Material for this task section start

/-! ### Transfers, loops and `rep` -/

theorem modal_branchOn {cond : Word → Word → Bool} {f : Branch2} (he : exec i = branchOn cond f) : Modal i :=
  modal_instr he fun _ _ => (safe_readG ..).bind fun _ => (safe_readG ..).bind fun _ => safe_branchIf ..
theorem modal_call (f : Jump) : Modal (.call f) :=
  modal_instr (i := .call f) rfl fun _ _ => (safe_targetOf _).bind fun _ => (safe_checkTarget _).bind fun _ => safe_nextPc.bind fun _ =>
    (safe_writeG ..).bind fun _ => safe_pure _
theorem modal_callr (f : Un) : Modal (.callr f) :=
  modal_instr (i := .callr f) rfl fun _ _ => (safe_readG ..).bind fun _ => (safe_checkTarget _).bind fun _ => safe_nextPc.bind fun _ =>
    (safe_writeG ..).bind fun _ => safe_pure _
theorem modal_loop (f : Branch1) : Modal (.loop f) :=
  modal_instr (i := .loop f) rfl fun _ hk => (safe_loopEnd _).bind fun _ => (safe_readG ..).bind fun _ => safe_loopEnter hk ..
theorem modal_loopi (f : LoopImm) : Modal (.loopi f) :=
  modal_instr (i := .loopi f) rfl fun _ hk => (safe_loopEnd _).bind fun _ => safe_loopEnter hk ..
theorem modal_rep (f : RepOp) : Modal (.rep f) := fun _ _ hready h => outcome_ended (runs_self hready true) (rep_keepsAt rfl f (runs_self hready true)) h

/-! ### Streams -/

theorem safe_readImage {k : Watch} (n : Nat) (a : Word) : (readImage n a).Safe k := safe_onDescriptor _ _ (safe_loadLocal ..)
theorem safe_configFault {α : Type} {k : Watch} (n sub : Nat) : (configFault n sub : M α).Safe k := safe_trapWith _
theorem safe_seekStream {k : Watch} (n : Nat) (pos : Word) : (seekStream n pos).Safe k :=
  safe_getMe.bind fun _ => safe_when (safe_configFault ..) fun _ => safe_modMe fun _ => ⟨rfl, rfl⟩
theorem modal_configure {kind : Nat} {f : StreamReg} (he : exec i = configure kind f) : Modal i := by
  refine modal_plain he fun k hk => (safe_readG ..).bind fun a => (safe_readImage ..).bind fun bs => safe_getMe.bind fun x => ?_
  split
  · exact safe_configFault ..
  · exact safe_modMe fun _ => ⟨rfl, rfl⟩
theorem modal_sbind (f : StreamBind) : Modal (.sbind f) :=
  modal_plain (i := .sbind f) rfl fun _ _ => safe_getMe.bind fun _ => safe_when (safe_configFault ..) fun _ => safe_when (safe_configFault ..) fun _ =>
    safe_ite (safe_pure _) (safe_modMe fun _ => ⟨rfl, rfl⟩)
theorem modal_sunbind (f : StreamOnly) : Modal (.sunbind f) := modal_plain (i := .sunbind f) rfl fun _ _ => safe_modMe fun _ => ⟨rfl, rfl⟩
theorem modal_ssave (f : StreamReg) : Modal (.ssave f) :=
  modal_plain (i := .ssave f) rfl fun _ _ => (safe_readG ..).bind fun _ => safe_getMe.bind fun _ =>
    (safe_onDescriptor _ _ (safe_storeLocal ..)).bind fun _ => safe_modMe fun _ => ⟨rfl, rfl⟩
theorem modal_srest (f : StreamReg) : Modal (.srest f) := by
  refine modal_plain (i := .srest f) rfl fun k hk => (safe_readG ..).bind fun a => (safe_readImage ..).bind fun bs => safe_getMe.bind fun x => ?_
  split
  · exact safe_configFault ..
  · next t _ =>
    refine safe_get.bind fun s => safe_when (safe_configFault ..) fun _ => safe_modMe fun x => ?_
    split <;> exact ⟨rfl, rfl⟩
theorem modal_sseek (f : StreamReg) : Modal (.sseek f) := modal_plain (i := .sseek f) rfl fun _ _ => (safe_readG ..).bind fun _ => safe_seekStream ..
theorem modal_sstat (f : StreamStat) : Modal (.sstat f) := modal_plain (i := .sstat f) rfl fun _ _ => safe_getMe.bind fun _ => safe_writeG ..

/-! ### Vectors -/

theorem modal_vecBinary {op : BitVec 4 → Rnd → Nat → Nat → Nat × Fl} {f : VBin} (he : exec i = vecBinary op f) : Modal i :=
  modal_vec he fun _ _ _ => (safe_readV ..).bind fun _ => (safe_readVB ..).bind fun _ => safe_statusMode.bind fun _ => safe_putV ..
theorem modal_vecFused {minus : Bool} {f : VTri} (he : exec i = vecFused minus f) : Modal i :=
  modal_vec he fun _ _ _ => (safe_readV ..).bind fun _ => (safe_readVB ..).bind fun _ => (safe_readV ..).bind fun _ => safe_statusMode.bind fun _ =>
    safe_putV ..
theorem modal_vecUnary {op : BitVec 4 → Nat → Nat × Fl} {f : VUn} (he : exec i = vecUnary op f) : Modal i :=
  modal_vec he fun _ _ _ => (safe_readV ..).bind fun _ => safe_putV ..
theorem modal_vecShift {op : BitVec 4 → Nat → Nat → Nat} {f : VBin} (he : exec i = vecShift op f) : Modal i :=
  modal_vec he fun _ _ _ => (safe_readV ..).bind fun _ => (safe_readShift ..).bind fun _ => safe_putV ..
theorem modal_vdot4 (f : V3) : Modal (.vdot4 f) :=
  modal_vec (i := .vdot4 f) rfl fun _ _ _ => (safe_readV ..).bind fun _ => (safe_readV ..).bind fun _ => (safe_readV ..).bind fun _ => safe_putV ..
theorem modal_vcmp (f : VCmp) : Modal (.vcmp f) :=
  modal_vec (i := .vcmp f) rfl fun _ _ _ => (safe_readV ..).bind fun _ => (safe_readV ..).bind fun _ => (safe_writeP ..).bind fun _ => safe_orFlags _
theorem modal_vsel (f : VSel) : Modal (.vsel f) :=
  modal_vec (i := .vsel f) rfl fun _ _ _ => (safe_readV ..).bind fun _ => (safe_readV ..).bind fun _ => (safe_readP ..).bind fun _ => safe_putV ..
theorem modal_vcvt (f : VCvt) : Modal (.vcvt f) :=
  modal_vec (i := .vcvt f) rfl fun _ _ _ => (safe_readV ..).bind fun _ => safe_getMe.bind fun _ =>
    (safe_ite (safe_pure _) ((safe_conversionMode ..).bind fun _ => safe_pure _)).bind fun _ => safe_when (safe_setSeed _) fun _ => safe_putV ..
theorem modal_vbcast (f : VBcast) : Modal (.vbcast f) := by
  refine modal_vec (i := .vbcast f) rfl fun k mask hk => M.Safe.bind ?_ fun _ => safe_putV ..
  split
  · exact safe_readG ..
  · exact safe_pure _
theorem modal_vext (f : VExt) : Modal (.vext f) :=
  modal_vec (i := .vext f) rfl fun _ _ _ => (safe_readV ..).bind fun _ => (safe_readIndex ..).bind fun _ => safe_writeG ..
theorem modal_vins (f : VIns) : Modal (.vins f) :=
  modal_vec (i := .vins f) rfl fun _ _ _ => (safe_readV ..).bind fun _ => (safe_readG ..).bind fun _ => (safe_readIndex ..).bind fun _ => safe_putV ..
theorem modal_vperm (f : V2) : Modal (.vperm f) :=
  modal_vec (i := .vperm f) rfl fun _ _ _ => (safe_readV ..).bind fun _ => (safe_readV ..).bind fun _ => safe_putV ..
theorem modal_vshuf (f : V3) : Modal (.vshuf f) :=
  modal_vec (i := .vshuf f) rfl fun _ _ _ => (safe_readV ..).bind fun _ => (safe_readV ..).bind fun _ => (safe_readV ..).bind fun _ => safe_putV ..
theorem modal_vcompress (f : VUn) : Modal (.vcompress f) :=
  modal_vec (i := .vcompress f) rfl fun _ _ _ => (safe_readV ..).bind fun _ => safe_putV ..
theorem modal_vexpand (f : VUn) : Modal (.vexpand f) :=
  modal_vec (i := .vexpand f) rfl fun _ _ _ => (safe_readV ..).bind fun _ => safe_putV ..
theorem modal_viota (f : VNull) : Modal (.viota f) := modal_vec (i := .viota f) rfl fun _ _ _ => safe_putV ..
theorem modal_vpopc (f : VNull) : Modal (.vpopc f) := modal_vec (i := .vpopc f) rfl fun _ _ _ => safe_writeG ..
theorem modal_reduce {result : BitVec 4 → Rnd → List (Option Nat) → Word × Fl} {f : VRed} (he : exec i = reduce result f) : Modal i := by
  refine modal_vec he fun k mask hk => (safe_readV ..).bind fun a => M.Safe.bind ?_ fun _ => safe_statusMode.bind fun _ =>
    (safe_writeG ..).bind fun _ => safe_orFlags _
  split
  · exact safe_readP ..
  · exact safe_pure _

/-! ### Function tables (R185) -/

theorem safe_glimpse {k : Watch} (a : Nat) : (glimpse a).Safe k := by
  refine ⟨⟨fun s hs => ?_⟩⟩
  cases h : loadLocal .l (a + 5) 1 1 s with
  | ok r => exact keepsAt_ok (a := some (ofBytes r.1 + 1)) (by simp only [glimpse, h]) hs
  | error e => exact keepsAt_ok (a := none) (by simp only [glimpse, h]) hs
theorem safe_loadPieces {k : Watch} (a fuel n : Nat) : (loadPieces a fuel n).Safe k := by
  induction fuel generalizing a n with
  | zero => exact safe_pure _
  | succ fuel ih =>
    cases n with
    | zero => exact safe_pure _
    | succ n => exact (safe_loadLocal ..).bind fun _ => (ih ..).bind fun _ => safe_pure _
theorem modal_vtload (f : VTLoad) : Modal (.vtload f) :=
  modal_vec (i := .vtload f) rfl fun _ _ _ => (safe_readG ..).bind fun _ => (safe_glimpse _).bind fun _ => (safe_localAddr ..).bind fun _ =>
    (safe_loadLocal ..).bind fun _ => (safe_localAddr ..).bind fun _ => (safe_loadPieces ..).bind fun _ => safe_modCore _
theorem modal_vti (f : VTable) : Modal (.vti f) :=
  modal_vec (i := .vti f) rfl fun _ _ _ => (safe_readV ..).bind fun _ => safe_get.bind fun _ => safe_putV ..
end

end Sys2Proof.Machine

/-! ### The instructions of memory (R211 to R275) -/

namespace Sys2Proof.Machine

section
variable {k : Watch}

Material for this task section end
Material for this task section start

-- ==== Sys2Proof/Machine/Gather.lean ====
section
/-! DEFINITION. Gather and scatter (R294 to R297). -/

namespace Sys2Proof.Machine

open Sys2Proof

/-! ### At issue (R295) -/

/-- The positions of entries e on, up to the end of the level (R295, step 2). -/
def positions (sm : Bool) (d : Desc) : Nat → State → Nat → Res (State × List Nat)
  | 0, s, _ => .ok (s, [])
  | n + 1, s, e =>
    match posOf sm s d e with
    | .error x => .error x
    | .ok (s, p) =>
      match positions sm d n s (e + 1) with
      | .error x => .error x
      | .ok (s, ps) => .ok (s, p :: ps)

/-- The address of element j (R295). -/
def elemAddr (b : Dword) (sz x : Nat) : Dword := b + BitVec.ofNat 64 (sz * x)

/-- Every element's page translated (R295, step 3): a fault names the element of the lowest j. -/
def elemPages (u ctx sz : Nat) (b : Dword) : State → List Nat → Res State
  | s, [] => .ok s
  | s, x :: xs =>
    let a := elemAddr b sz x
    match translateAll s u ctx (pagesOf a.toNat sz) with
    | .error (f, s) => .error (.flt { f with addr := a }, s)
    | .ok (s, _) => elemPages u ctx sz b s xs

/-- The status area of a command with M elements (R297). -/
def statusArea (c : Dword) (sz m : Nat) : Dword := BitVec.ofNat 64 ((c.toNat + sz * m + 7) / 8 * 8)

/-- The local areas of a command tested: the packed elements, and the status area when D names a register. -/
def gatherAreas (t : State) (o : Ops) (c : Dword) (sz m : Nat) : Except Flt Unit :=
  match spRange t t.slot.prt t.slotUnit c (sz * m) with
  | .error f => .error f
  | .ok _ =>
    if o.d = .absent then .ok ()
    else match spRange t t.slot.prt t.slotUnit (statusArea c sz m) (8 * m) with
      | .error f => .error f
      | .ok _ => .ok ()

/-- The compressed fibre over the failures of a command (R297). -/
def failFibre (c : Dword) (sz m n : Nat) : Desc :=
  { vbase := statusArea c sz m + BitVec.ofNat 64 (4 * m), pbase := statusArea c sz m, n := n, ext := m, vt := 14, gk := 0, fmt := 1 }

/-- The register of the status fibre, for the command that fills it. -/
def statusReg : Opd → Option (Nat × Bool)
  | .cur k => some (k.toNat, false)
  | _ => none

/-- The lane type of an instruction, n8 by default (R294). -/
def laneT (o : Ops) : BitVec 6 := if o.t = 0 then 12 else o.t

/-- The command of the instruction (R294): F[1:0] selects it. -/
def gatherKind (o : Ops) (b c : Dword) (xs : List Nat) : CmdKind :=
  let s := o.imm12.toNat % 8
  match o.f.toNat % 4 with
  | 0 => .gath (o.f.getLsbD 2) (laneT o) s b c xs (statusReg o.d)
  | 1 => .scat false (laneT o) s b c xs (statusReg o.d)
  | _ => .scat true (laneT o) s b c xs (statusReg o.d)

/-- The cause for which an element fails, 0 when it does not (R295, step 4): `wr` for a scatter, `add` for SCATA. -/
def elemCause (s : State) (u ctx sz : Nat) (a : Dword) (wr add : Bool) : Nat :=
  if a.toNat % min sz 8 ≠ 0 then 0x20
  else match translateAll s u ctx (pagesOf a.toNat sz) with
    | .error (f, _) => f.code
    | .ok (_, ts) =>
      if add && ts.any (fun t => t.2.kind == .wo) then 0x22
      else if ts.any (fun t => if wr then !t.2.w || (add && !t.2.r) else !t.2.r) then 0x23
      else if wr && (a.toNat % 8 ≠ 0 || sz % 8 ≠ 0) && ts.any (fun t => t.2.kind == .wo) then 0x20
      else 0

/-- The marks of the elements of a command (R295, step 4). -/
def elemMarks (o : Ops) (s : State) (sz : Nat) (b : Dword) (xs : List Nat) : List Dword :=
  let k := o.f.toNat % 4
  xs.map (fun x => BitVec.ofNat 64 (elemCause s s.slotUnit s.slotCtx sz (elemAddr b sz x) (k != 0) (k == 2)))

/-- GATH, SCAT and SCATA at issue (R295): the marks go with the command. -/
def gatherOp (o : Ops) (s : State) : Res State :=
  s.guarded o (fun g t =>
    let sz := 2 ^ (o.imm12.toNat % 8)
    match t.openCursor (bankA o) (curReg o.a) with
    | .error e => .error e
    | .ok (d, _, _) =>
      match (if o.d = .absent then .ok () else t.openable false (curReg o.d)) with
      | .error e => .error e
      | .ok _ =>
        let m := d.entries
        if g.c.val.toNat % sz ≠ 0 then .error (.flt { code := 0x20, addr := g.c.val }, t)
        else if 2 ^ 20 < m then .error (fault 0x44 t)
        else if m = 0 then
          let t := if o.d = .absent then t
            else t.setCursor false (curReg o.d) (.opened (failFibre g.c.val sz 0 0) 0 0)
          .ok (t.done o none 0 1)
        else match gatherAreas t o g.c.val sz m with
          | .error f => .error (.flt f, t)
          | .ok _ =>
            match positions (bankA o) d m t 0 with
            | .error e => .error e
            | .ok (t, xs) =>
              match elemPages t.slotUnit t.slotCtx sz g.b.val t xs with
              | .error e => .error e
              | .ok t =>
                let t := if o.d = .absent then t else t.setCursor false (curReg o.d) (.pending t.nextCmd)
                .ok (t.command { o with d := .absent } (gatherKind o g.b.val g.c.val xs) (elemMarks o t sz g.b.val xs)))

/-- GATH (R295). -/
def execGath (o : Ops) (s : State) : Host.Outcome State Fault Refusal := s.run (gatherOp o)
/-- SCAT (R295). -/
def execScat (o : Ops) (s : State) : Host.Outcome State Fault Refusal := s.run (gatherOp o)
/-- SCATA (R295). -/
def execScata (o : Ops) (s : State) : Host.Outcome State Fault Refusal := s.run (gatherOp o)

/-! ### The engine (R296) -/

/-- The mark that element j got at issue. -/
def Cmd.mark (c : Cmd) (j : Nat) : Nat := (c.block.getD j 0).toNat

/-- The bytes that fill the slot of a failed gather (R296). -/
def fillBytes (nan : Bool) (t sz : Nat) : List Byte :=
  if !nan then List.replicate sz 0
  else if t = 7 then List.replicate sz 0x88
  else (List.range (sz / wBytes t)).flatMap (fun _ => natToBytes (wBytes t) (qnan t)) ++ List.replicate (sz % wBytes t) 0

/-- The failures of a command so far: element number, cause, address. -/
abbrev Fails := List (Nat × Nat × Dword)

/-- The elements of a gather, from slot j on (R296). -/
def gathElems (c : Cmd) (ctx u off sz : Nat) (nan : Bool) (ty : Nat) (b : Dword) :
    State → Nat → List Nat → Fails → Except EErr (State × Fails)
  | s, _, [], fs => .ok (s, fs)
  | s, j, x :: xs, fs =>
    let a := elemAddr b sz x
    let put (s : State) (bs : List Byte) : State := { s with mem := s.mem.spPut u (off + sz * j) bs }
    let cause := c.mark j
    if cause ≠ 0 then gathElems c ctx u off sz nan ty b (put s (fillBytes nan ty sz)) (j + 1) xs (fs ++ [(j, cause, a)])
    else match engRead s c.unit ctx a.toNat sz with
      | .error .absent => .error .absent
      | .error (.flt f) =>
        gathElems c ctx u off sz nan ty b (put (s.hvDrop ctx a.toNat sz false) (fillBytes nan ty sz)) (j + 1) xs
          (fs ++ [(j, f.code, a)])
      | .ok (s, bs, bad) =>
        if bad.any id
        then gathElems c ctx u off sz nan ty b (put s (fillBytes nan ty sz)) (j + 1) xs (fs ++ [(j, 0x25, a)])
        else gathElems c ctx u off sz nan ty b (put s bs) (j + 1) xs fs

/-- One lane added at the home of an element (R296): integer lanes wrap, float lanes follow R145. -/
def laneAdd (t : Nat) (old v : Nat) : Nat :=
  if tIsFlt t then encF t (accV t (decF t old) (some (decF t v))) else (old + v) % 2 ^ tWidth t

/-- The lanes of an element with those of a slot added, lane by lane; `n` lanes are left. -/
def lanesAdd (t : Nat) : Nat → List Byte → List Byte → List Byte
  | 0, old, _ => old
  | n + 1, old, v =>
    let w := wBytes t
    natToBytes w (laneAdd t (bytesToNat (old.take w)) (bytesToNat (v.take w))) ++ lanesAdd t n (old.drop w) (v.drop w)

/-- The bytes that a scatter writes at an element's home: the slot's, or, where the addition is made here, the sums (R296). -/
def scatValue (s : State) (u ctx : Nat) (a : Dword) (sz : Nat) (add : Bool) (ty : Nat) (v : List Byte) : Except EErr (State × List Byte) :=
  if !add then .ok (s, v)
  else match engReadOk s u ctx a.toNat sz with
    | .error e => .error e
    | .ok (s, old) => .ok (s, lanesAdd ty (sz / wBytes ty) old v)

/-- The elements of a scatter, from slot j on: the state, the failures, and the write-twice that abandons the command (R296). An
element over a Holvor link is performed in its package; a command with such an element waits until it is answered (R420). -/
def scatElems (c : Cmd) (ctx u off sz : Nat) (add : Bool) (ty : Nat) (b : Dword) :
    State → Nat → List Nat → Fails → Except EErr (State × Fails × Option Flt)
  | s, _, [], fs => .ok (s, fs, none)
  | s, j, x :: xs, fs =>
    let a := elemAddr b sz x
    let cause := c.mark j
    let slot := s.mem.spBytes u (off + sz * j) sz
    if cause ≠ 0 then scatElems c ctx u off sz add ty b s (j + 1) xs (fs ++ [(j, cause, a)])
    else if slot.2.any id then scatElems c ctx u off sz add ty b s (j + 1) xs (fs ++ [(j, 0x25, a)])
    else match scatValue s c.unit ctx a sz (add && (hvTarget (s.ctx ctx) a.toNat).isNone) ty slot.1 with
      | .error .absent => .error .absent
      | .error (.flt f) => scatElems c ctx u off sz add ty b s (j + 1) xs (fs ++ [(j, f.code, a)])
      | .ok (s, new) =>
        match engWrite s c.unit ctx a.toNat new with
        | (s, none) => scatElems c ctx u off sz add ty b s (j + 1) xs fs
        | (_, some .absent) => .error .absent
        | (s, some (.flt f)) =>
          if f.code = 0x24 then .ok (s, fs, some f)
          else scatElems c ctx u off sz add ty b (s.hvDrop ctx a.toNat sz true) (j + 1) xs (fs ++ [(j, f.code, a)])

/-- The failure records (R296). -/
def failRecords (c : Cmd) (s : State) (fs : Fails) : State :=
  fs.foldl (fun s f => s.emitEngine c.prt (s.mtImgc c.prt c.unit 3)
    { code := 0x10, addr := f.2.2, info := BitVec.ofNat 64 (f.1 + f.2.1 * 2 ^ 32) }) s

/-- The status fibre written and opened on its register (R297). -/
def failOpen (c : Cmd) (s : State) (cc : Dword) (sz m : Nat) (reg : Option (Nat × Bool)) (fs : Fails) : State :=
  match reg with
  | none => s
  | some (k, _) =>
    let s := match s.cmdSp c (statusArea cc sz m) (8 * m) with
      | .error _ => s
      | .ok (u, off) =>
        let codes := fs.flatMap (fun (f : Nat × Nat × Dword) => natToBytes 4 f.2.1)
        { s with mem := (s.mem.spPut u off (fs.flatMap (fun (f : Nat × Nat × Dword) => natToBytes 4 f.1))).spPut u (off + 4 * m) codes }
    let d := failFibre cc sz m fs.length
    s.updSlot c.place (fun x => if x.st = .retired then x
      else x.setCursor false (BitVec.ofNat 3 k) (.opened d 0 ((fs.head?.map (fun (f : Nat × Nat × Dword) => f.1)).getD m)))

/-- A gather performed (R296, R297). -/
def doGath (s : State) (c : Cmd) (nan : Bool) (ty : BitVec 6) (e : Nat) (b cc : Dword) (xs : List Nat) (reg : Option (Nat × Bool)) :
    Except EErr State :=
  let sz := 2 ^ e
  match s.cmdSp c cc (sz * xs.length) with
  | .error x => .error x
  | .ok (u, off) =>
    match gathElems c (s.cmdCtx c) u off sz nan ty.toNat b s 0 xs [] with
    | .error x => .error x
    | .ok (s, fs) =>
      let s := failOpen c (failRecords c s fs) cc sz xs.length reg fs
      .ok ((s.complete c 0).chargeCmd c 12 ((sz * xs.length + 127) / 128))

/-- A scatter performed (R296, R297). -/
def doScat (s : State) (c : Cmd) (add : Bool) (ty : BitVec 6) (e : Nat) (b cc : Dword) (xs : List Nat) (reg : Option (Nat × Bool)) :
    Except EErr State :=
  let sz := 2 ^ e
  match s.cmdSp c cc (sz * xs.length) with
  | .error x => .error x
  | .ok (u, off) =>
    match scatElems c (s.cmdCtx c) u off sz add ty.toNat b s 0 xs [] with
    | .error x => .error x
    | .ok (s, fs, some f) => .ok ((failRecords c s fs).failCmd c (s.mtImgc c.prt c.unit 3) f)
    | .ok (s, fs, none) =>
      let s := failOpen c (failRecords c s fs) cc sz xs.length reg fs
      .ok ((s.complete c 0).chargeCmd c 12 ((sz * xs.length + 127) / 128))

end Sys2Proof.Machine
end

Material for this task section end
Material for this task section start

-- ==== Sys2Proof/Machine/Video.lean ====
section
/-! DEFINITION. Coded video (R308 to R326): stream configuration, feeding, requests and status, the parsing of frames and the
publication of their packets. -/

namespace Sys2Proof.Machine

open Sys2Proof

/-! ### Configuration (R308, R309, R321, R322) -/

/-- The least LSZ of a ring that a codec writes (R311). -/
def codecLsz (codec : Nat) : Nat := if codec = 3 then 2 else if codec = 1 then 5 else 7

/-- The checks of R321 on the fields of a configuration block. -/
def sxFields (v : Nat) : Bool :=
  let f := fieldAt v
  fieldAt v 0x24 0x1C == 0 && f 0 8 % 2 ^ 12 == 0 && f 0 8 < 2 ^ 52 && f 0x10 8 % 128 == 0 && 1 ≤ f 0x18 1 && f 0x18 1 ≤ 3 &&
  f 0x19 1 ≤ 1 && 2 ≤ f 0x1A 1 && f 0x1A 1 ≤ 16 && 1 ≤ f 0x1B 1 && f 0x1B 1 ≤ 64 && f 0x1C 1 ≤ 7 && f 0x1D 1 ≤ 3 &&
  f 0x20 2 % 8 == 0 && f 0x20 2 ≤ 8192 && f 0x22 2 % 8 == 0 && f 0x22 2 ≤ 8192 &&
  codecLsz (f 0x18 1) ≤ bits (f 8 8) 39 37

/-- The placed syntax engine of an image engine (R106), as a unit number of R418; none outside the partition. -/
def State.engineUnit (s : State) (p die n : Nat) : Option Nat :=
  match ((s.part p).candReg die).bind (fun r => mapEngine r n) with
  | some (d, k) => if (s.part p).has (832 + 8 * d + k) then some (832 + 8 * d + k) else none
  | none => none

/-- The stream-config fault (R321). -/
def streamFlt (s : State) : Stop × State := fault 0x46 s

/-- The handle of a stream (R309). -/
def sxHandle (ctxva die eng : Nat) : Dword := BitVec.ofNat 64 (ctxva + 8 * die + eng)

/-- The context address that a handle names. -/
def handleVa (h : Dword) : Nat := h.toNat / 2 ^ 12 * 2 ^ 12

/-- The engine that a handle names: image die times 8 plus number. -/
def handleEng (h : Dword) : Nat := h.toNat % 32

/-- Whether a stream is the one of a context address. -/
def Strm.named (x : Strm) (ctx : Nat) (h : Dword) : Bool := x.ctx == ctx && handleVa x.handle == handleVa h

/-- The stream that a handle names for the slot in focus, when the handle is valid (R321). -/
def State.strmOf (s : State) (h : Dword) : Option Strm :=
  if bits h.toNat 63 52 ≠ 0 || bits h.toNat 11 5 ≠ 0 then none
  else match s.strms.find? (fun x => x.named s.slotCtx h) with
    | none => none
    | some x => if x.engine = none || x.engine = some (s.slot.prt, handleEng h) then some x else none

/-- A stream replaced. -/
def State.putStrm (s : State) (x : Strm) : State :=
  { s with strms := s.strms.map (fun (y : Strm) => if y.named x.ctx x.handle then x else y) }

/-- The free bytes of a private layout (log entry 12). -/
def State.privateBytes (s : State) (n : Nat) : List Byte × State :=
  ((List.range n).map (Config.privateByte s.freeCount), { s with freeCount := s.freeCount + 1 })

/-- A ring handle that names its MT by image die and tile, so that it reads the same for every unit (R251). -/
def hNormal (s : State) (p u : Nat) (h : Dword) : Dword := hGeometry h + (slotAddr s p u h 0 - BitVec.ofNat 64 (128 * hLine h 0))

Material for this task section end

In the records above, find the line with "### Transfers, loops"; write out exactly that line and each one after it, stopping after the line with "modal_instr (i := .loopi".

/-! ### Transfers, loops and `rep` -/

theorem modal_branchOn {cond : Word → Word → Bool} {f : Branch2} (he : exec i = branchOn cond f) : Modal i :=
  modal_instr he fun _ _ => (safe_readG ..).bind fun _ => (safe_readG ..).bind fun _ => safe_branchIf ..
theorem modal_call (f : Jump) : Modal (.call f) :=
  modal_instr (i := .call f) rfl fun _ _ => (safe_targetOf _).bind fun _ => (safe_checkTarget _).bind fun _ => safe_nextPc.bind fun _ =>
    (safe_writeG ..).bind fun _ => safe_pure _
theorem modal_callr (f : Un) : Modal (.callr f) :=
  modal_instr (i := .callr f) rfl fun _ _ => (safe_readG ..).bind fun _ => (safe_checkTarget _).bind fun _ => safe_nextPc.bind fun _ =>
    (safe_writeG ..).bind fun _ => safe_pure _
theorem modal_loop (f : Branch1) : Modal (.loop f) :=
  modal_instr (i := .loop f) rfl fun _ hk => (safe_loopEnd _).bind fun _ => (safe_readG ..).bind fun _ => safe_loopEnter hk ..
theorem modal_loopi (f : LoopImm) : Modal (.loopi f) :=
  modal_instr (i := .loopi f) rfl fun _ hk => (safe_loopEnd _).bind fun _ => safe_loopEnter hk ..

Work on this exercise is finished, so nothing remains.